§ **Task to carry out**: Of the entries below, return only those lines from the line with "(∀ c : Command, opOf c = 0x6#4 →" to the line with "s.reg.length ≠ 16 →", exactly, both included.

(Source information)

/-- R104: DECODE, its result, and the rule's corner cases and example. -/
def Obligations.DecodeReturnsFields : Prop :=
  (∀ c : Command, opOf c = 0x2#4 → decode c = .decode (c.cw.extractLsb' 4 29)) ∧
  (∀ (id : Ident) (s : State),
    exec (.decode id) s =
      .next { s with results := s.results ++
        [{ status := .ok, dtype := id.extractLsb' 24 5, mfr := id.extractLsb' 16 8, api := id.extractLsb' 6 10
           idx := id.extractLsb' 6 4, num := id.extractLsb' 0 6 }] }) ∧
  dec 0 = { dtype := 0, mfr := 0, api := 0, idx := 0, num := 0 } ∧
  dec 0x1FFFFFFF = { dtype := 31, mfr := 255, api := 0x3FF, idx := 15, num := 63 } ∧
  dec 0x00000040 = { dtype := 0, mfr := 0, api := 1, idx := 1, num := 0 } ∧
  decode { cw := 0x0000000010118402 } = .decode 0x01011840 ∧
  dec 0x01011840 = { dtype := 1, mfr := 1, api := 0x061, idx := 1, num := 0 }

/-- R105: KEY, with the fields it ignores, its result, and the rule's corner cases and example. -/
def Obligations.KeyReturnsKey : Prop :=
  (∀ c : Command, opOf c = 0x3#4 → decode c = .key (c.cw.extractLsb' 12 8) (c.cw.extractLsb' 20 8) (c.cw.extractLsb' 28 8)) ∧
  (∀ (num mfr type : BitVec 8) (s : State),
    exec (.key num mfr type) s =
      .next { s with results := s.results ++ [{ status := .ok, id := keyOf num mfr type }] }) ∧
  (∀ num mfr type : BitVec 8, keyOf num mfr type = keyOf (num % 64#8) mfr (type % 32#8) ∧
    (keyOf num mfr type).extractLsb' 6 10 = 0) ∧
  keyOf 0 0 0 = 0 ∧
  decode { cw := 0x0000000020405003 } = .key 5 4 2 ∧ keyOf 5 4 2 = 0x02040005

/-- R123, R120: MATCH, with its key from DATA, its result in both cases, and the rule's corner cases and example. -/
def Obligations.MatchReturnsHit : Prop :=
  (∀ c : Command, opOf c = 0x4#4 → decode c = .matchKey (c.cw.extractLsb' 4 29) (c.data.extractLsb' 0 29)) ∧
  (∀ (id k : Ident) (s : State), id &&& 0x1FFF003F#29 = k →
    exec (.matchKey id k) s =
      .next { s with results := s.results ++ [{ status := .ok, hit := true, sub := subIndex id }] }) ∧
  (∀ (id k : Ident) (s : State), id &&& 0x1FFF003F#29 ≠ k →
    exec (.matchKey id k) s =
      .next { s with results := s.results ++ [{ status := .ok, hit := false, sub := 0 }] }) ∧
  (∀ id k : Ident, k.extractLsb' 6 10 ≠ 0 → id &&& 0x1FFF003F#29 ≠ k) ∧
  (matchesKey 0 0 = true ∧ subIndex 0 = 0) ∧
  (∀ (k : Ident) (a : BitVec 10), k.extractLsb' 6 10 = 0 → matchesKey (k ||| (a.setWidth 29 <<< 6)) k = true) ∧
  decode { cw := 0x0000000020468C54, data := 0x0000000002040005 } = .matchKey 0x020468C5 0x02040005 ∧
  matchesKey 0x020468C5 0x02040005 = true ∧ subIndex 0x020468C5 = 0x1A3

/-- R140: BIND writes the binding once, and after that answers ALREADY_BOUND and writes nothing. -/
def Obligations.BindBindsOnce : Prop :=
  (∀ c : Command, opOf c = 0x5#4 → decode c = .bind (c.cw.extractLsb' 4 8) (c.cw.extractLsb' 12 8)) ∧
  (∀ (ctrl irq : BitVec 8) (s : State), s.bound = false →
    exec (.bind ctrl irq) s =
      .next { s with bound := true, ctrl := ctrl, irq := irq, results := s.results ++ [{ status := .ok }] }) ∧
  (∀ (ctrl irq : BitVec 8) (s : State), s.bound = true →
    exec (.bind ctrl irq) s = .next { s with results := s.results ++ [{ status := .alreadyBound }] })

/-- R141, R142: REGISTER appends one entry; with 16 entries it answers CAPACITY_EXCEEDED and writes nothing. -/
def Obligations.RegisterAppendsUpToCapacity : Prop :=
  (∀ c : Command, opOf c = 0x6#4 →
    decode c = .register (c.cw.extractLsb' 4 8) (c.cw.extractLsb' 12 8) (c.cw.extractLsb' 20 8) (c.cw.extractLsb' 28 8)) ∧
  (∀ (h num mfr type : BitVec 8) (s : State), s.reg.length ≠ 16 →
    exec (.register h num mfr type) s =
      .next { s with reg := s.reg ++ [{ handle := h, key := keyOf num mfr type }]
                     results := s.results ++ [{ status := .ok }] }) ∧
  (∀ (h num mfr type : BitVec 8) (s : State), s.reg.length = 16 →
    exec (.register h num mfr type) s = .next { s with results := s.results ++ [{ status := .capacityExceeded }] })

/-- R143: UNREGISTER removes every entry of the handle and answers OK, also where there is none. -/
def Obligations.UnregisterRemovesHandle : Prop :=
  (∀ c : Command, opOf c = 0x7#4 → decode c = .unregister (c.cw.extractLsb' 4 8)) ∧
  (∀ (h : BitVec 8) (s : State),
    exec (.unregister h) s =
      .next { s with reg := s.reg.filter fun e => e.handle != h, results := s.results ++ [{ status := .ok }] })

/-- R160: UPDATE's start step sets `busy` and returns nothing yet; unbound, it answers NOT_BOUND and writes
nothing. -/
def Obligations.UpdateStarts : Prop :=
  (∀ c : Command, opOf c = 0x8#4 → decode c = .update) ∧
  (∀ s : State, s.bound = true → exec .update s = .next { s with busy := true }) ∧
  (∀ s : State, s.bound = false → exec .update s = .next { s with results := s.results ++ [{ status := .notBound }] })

(End Source information)

§ **Solution for this problem**:
  (∀ c : Command, opOf c = 0x6#4 →
    decode c = .register (c.cw.extractLsb' 4 8) (c.cw.extractLsb' 12 8) (c.cw.extractLsb' 20 8) (c.cw.extractLsb' 28 8)) ∧
  (∀ (h num mfr type : BitVec 8) (s : State), s.reg.length ≠ 16 →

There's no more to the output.